Dublin!

We had a day-trip to Dublin yesterday! We went to see Tim, Claire and Teagan to celebrate Teagan’s birthday. All in all it was a good day, but very long. The day started at 5:30 so we could get to the airport in time to catch the 8am flight and so we got to the party in a seaside town called Bray (just south of Dublin) at 11. After the party, we went to the beach (it was cold, but we were all wrapped up!) The beach there is a pebble beach like Brighton’s and forewarned, we had brought Jon’s wellies with us. All good fun. It was reasonably warm when the wind died down and the sun was out.

We then wandered over the the Sea-Life centre which was nicely done. The kids liked seeing the fish, especially the “Nemo” tank and the sharks! They have a centre in Birmingham too, so I think we should go to it at some point. We then stopped in at a pub for lunch (delicious!) but the kids were getting tired by now and it was showing. To round off our day, we stopped off back at Tim and Claire’s place to have a nose and a cuppa before heading back to the airport.

All in all, a really good day. Very very tiring though as Jon had a nightmare and woke us up at 3:30am! Today has been a recovery day…

Don't Believe the Spin!

The Register’s analysis over the conviction yesterday of Kamel Bourgass is interesting.

Pick of the quotes:

As Charles Clarke, being Home Secretary, ought to be aware, asylum seekers will not, according to his own Government’s plans, be allowed to have UK national ID cards. Asylum seekers do however already have their own biometric ID card. These were introduced in 2002, and Bourgass was an asylum seeker – a failed, absconded one.

and

His fingerprints should therefore have been on record. He absconded after the failure of his application, but a conviction for shoplifting in 2002 failed to identify him as a rejected asylum applicant.

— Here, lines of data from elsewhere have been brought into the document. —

-- ==== Sys2Proof/Machine/Ports.lean ====
section
/-! DEFINITION. The ports: links (R34, R39), inbound requests (R35, R38, R40, R47, R48), acknowledgements, retransmission
and congestion (R36 to R39, R52, R53). -/

namespace Sys2Proof.Machine

/-! ## Links -/

def Port.link (p : Port) : Bool := p.status.getLsbD 0

/-- LINK_UP (R39): the traffic of a link that returns in time is recovered by retransmission. In the recovery state the
ports stay down (R21). -/
def execLinkUp (port : Nat) (s : State) : Host.Outcome State Fault Refusal :=
  .next <|
    if s.pkg.boot ≠ .running then s
    else
      let p := s.port port
      s.setPort port { p with status := setBit p.status 0 true, holding := false }

/-- LINK_LOSS (R39). -/
def execLinkLoss (port : Nat) (s : State) : Host.Outcome State Fault Refusal :=
  .next <|
    let p := s.port port
    if p.link then s.setPort port { p with status := setBit p.status 0 false, holding := true } else s

/-- DOWNS saturates (R34). -/
def bumpDowns (p : Port) : Port := { p with status := setBits p.status 16 16 (min 0xFFFF (bits p.status 16 16 + 1)) }

/-- LINK_HOLD_EXPIRY (R39): every connection of the port enters the error state together. -/
def execLinkHoldExpiry (port : Nat) (s : State) : Host.Outcome State Fault Refusal :=
  .next <|
    let p := s.port port
    if !p.holding then s
    else
      let s := s.setPort port (bumpDowns { p with holding := false })
      (s.conns.filter fun c => c.1 / 4096 = port).foldl (fun s c => connFail s c.1 2) s

/-- MEDIA_CHANGE (R34). -/
def execMediaChange (port : Nat) (media : BitVec 2) (s : State) : Host.Outcome State Fault Refusal :=
  .next <|
    let p := s.port port
    s.setPort port { p with status := setBits p.status 1 2 media.toNat }

/-! ## Answers of the responder -/

/-- Kind of R52 with which operations fail when this side has sent the negative acknowledgement (DEDUCED, log 106). -/
def nakCode (k : NakKind) : Nat := match k with | .remoteAccess => 3 | .remoteOperational => 4 | _ => 5

/-- A negative acknowledgement that ends the connection (R35, R40, R47). -/
def refuseInbound (s : State) (port conn : Nat) (psn : BitVec 24) (k : NakKind) : State :=
  connFail (s.send (.nak port conn psn k)) (connKey port conn) (nakCode k)

/-- Whether a PSN is one that has been executed before. -/
def isDuplicate (c : Conn) (psn : BitVec 24) : Bool :=
  let d := (c.expect - psn).toNat
  decide (0 < d) && decide (d ≤ 2 ^ 23)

So.. we have Charles Clarke saying that he needs to be able to track the general populace because of yet another failure in the immigration system. It’s self-evident that ID cards would not have made a blind bit of difference to this case. What would have helped is an immigration system that can actually deal with applications that fail. Fixing the fact that we only deport 5% of all failed asylum applications would be a far better use of money.

Who Should I Vote For?

Both A small life and Neil
have posted their Who should I vote for? results, so here’s mine.

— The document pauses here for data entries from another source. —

/-- A context register as it is read: BUSY of the control register is 1 while a save of the context is in progress (R99). -/
def readCtxReg (s : State) (ctx n : Nat) : W64 :=
  let v := s.ctxReg ctx n
  if n = 0x85 then setBit v 2 (s.teams.any fun p => p.2.ctx = ctx && p.2.life = .saving) else v

/-- RW bits of a device register below 0x26 (R42, R100, R271). -/
def devRw (n : Nat) : W64 :=
  if n < 8 then fieldMask 0 32
  else if n < 0x10 then BitVec.allOnes 64
  else if n < 0x18 then fieldMask 0 3 ||| fieldMask 16 12 ||| fieldMask 32 32
  else fieldMask 0 32

def devRegBad (n : Nat) (v : W64) : Bool :=
  if n < 8 then decide (128 < bits v 0 8) else if n < 0x10 then v.toNat % 8 ≠ 0 else false

def writeDevReg (s : State) (n : Nat) (v : W64) : State := s.setDevReg n (writeCodes (s.devReg n) v (devRw n) 0)

/-- Cores that a partition holds beyond its quota, the highest first. -/
def excessCores (s : State) (part : Nat) : List Nat :=
  ((List.range 128).reverse.filter fun c => holdsPart s c part).take (heldCores s part - quotaOf s part)

/-- The teams of a core are pre-empted, set members together (R99). -/
def vacateCore (s : State) (core : Nat) : State :=
  (s.onCore core).foldl (fun s p =>
    match s.team? p.1 with
    | some t => saveSet (t.raised && setAtSlice s p.1) s p.1
    | none => s) s

/-- A device register is written. Where a partition's quota falls below the cores that it holds, the management processor vacates
cores for the switch that the driver requests (R99, R100; log 80). -/
def writeDevice (s : State) (n : Nat) (v : W64) : State :=
  let s := settleSkips (writeDevReg s n v)
  if n < 8 then (excessCores s n).foldl vacateCore s else s

/-- RW bits of a port's registers (R34, R45): PFCEN, RPRI and bits 13:8 of DSCP; the congestion fields. -/
def portRw : W64 := fieldMask 3 4 ||| fieldMask 8 6
def congRw : W64 := fieldMask 0 12 ||| fieldMask 16 7 ||| fieldMask 24 7

/-- PORT_WRITE's register: bits 15:14 of DSCP are stored as zero (R34). -/
def writePort (s : State) (port : Nat) (v : W64) : State :=
  let p := s.port port
  s.setPort port { p with status := writeCodes p.status v portRw 0 &&& ~~~fieldMask 14 2 }

/-- A congestion parameter outside its range (R45). -/
def congBad (v : W64) : Bool :=
  bits v 0 9 = 0 || decide (256 < bits v 0 9) || bits v 9 3 = 0 || decide (4 < bits v 9 3) || bits v 16 7 = 0 || decide (100 < bits v 16 7) ||
  bits v 24 7 = 0 || decide (100 < bits v 24 7)

def writeCong (s : State) (port : Nat) (v : W64) : State :=
  let p := s.port port
  s.setPort port { p with cong := writeCodes p.cong v congRw 0 }

/-- A counter's control (R101): OVF is W1C. -/
def writePmcc (s : State) (core n : Nat) (v : W64) : State :=
  s.modCore core fun c => { c with pmcc := tset 0 c.pmcc n (writeCodes (tget 0 c.pmcc n) v (fieldMask 0 9) (fieldMask 9 1)) }

/-- A world register (R24): RWL. Only the management processor writes it, which runs once an image has been brought up (R21). -/
def writeWorld (s : State) (f : Package → Package) : State :=
  if s.pkg.worldLock || s.pkg.boot ≠ .running then s else { s with pkg := f s.pkg }

/-- REGISTER_WRITE (R5, R6): the register takes the write field by field. -/
def execRegisterWrite (reg : RegId) (value : BitVec 64) (s : State) : Host.Outcome State Fault Refusal :=
  .next <|
    match reg with
    | .portStatus p => writePort s p value
    | .portCong p => if congBad value then s else writeCong s p value
    | .device n => if 0x25 < n || devRegBad n value then s else writeDevice s n value
    | .context ctx n =>
      if !ctxRegOk n || ctxRegBad n value || partBusy s ctx n value then s
      else
        let s := settleSkips (writeCtxReg s ctx n value)
        if n = 0x85 && value.getLsbD 1 then preemptContext s ctx else s
    | .worldLock => writeWorld s fun p => { p with worldLock := value.getLsbD 0 }
    | .worldVector n => writeWorld s fun p =>
        match n with
        | 0 => { p with worldSets := value.setWidth 16 }
        | 1 => { p with worldCopy := setBits p.worldCopy 0 64 value.toNat }
        | 2 => { p with worldCopy := setBits p.worldCopy 64 64 value.toNat }
        | 3 => { p with worldColl := value.setWidth 4 }
        | 4 => { p with worldPorts := value.setWidth 8 }
        | 5 => { p with worldTu := value }
        | _ => p
    | .region n => if 63 < n then s else writeWorld s fun p => { p with regionDesc := tset 0 p.regionDesc n (value &&& regionRw) }
    | .sliceControl slice n =>
      if 3 < n then s
      else { s with mem := { s.mem with msccCtl := tset 0 s.mem.msccCtl (4 * slice + n) (value &&& fieldMask 0 8) } }
    | .coreControl core n => if 7 < n then s else writePmcc s core n value
    | .shared _ _ => s                       -- a partition's write is ignored (R103); so is any other (log 103)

As you can see, I really dislike Labour’s policies atm! My anti-euro and euro constitution stance presumably gained me points with UKIP and I’d guess my free-market leanings give me the Conservative points. What I’m not sure about is why Labour is so negative.. maybe being anti-ID card pushed me further away?

Who Should You Vote For?

Who should I vote for?

Your expected outcome:

Conservative

Your actual outcome:

Labour -24
Conservative 18
Liberal Democrat 1
UK Independence Party 15
Green 10

You should vote: Conservative

The Conservative Party is strongly against joining the Euro and against greater use of taxation to fund public services. The party broadly supported the Iraq war and backs greater policing and ID cards. The Tories are against increasing the minimum wage above the rate of inflation, and have committed to abolishing university tuition fees. They support ‘virtual vouchers’ for private education.

Take the test at Who Should You Vote For

Failed!

According to the BBC, families of the employees of Rover are to stage a protest in London. Why?! I feel for the employees on the shop floor, but Rover is a failed business like any other. It’s been losing £20m per month! Come on.. the management could see this coming a year or so ago and should have taken steps then.

The Government should not bail out Rover any more than they should bail out any other company that goes bust.

Rover’s failure is not the Government’s problem.